What's happening here ? In python, there is a Global Interpreter Lock (GIL). If one request takes a very long time to be processed with high-CPU activity, in the meantime other requests cannot be processed as quickly: priority is given to the computations. We will see later how to take care of this.

For now, we try nested recursive concurrency. Let's add:

# server.py

...


async def afibo(n):
    if n < 2:
        return 1
    else:
        fib1 = await afibo(n - 1)
        fib2 = await afibo(n - 2)
        return fib1 + fib2


@app.get("/asyncfib/{n}")
async def asyncfib(n: int):
    res = await afibo(n)
    return {"fib": res}

Let's also add a timing middleware to our FastAPI app:

# server.py
...
from fastapi import FastAPI, Request

@app.middleware("http")
async def add_process_time_header(request: Request, call_next):
    start_time = time.time()
    response = await call_next(request)
    process_time = time.time() - start_time
    response.headers["X-Process-Time"] = str(process_time)
    return response

Now let's test the speed:

curl -D - http://127.0.0.1:8000/fib/30

HTTP/1.1 200 OK
server: uvicorn
content-length: 15
content-type: application/json
x-process-time: 0.17467308044433594

{"fib":1346269}

And with async:

curl -D - http://127.0.0.1:8000/asyncfib/30

HTTP/1.1 200 OK
server: uvicorn
content-length: 15
content-type: application/json
x-process-time: 0.46001315116882324

{"fib":1346269}

It's not that bad for $2^{30}$ overhead. But we see here a limitation of threads in Python: the same code in Julia would lead to a speed-up (using parallelism)!
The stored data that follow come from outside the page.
-- ==== Sys2Proof/Machine/Memory.lean ====
section
/-! DEFINITION. Machine/Memory.lean: the memory words (R345 to R347, R359, R360, R382, R383, R387, R389 to R397, R410,
R413, R414, R425 to R429). -/

namespace Sys2Proof.Machine

open Sys2Proof Tern

/-- The addresses of the active lanes (R341). -/
def laneAddrs (w : Warp) (al : List Nat) (ad : Addr) : List (Nat × Int) := al.map fun l => (l, w.addrOf l ad)
/-- The accesses of a set of lanes. -/
def accsOf (xs : List Acc) (ls : List Nat) : List Acc := xs.filter fun x => ls.contains x.lane

/-! ### Loads -/

/-- Perform LD for some lanes (R392). -/
def performLd (o : LdA) (s : State) (c : Cur) (w : Warp) (xs : List Acc) : State :=
  let n := o.w.trytes
  let core := w.coreNo
  if o.sc then
    let s1 := (nodups (xs.flatMap fun x => x.lines n)).foldl (fun s p => dropL1 s core p.1 p.2) s
    startLoad s1 c w (.ld o) o.d n false o.ts none false (some c.slot) (xs.map fun x => x.lane) (xs.flatMap fun x => x.reads n)
  else
    let rs := xs.flatMap fun x => (x.reads n).map fun r => { r with got := l1Got s core n x }
    let hits := nodups ((rs.filter fun r => r.got != .waiting).map fun r => r.at_.pkgLine)
    let s0 := (rs.filter fun r => r.got != .waiting).foldl (fun s r => l1Scrub s core r.at_.pkgLine r.at_.offset.toNat n) s
    let s1 := hits.foldl (fun s p => l1Count s core p) s0
    startLoad s1 c w (.ld o) o.d n false o.ts (some o.rc) false none (xs.map fun x => x.lane) rs

/-- LD (R391, R392). -/
def execLd (o : LdA) (s : State) : Out :=
  .next (runWord (.ld o) s fun s c w al =>
    if al.isEmpty then .plain s
    else
      let r := access s w (laneAddrs w al o.ad) o.w.trytes true Need.read
      match r.2 with
      | .error t => .trap r.1 t
      | .ok xs =>
        match scAway s o.sc xs with
        | [] => guarded r.1 c w .load false (unitAcc o.w.trytes xs) fun s ls => if ls.isEmpty then s else performLd o s c w (accsOf xs ls)
        | bad => .trap r.1 ⟨cause.trans, bad⟩)

/-- LDG (R394). -/
def execLdg (o : LdgA) (s : State) : Out :=
  .next (runWord (.ldg o) s fun s c w al =>
    if al.isEmpty then .plain s
    else
      let a := w.gpair o.base + o.e
      let n := dblTrytes o.dbl
      let l0 := c.lanes.headD 0
      let r := access s w [(l0, a)] n true Need.read
      match r.2 with
      | .error t => .trap r.1 { t with lanes := c.lanes.flatMap fun l => t.lanes.map fun p => (l, p.2) }
      | .ok xs => guarded r.1 c w .load false (unitAcc n xs) fun s ls =>
          if ls.isEmpty then s
          else startLoad s c w (.ldg o) (.g o.d) n true false none false none c.lanes (xs.flatMap fun x => (x.reads n).map fun r => { r with lane := 0 }))

/-- LDTAG (R397): the L1 copy's tag, or the home's. -/
def execLdtag (o : LdtagA) (s : State) : Out :=
  .next (runWord (.ldtag o) s fun s c w al =>
    if al.isEmpty then .plain s
    else
      let r := access s w (laneAddrs w al o.ad) 1 false Need.read
      match r.2 with
      | .error t => .trap r.1 t
      | .ok xs => guarded r.1 c w .load false (tagAcc xs) fun s ls =>
          let got (x : Acc) : Got := if x.at_.isHost then .value 0 else match l1Find s w.coreNo x.at_.pkgLine with
            | some y => .value y.tag.num
            | none => .waiting
          if ls.isEmpty then s
          else startLoad s c w (.ldtag o) o.d 3 false false none true none ls ((accsOf xs ls).map fun x => ⟨x.lane, x.virt, x.at_, none, 1, got x⟩))

/-! ### Stores -/

/-- Perform ST or STG for some lanes; for none it does nothing, and does not commit (R244, R426). -/
def performSt (s : State) (c : Cur) (w : Warp) (sc : Bool) (n : Nat) (val : Nat → Int) (xs : List Acc) : State :=
  if xs.isEmpty then s else
  let core := w.coreNo
  let n0 := s.nextId
  let s1 := dirtyPages (if sc then s.commitWarp w else s) w xs
  let us := xs.flatMap (unitsOf n val)
  let s2 :=
    if sc then
      us.foldl (fun s (u : Unit1) =>
        ((unitsLines [u]).foldl (fun s p => dropL1 s core p.1 p.2) s).send core w.ctx w.wid u.at_.pkgLine.1 u.at_.pkgLine.2 (.store [u]) (some (scKey s w c.slot u.lane))) s1
    else sendUnits (us.foldl (fun s u => l1Store s core u) s1) w us .store
  stepAwaits s2 c n0

/-- The effect of ST and STG on given addresses: checks, tags, then the stores. -/
def storeWord (s : State) (c : Cur) (w : Warp) (sc : Bool) (n : Nat) (addrs : List (Nat × Int)) (val : Nat → Int)
    (all : List (Nat × Int × Int) → List (Nat × Int × Int)) : Eff :=
  let r := accessStore s w addrs n val
  match r.2 with
  | .error t => .trap r.1 { t with lanes := all t.lanes }
  | .ok xs =>
    match scAway s sc xs with
    | [] =>
      match tagFaults r.1 w.coreNo n xs with
      | [] => guarded r.1 c w .store false (unitAcc n xs) fun s ls => performSt s c w sc n val (accsOf xs ls)
      | bad => .trap r.1 ⟨cause.tag, all bad⟩
    | bad => .trap r.1 ⟨cause.trans, bad⟩

/-- The value a store's width takes from the data (R425). -/
def storeVal (w : Warp) (wd : Width) (c : Src) (l : Nat) : Int :=
  match wd with
  | .tryte => narrow (w.src l false c) 9
  | .word => w.src l false c
  | .double => w.src l true c

/-- ST (R425, R426). -/
def execSt (o : StA) (s : State) : Out :=
  .next (runWord (.st o) s fun s c w al =>
    if al.isEmpty then .plain s
    else storeWord s c w o.sc o.w.trytes (laneAddrs w al o.ad) (storeVal w o.w o.c) id)

/-- STG (R428). -/
def execStg (o : StgA) (s : State) : Out :=
  .next (runWord (.stg o) s fun s c w al =>
    if al.isEmpty then .plain s
    else storeWord s c w false (dblTrytes o.dbl) [(c.lanes.headD 0, w.gpair o.base + o.e)]
      (fun _ => if o.dbl then w.gpair o.c else w.greg o.c) fun bad => c.lanes.flatMap fun l => bad.map fun p => (l, p.2))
Gunicorn and multiprocessing

So far we've used FastAPI with Uvicorn. The latter can be run with Gunicorn. Gunicorn forks a base process into n worker processes, and each worker is managed by Uvicorn (with the asynchronous uvloop). Which means:

Each worker is concurrent
The worker pool implements parallelism

This way, we can have the best of both worlds: concurrency (multithreading) and parallelism (multiprocessing).

Let's try this with the last setup, when we ran the benchmark while asking for the 42th Fibonacci number:

pip install gunicorn

gunicorn server:app -w 2 -k uvicorn.workers.UvicornWorker --reload

we get the following results:

19.02 reqs / sec | 100 reqs | http://127.0.0.1:8000/wait | sync_get_all
216.84 reqs / sec | 100 reqs | http://127.0.0.1:8000/wait | thread_pool
223.52 reqs / sec | 100 reqs | http://127.0.0.1:8000/wait | async_main
18.80 reqs / sec | 100 reqs | http://127.0.0.1:8000/asyncwait | sync_get_all
400.12 reqs / sec | 100 reqs | http://127.0.0.1:8000/asyncwait | thread_pool
208.68 reqs / sec | 100 reqs | http://127.0.0.1:8000/asyncwait | async_main
241.06 reqs / sec | 1000 reqs | http://127.0.0.1:8000/wait | thread_pool
311.40 reqs / sec | 1000 reqs | http://127.0.0.1:8000/wait | async_main
433.80 reqs / sec | 1000 reqs | http://127.0.0.1:8000/asyncwait | thread_pool
1275.48 reqs / sec | 1000 reqs | http://127.0.0.1:8000/asyncwait | async_main

Which is on par (if not a bit better!) than with a single Uvicorn process

The final files (client and server) are available as a github gist

Further resources

I wholeheartedly recomment this amazing live-coding session by David Beazley. Maybe you can google websockets first, just to get that they open a bi-directional channel between client and server.

You can also read this detailed answer from stackoverflow to grasp differences between concurrency and parallelism in python.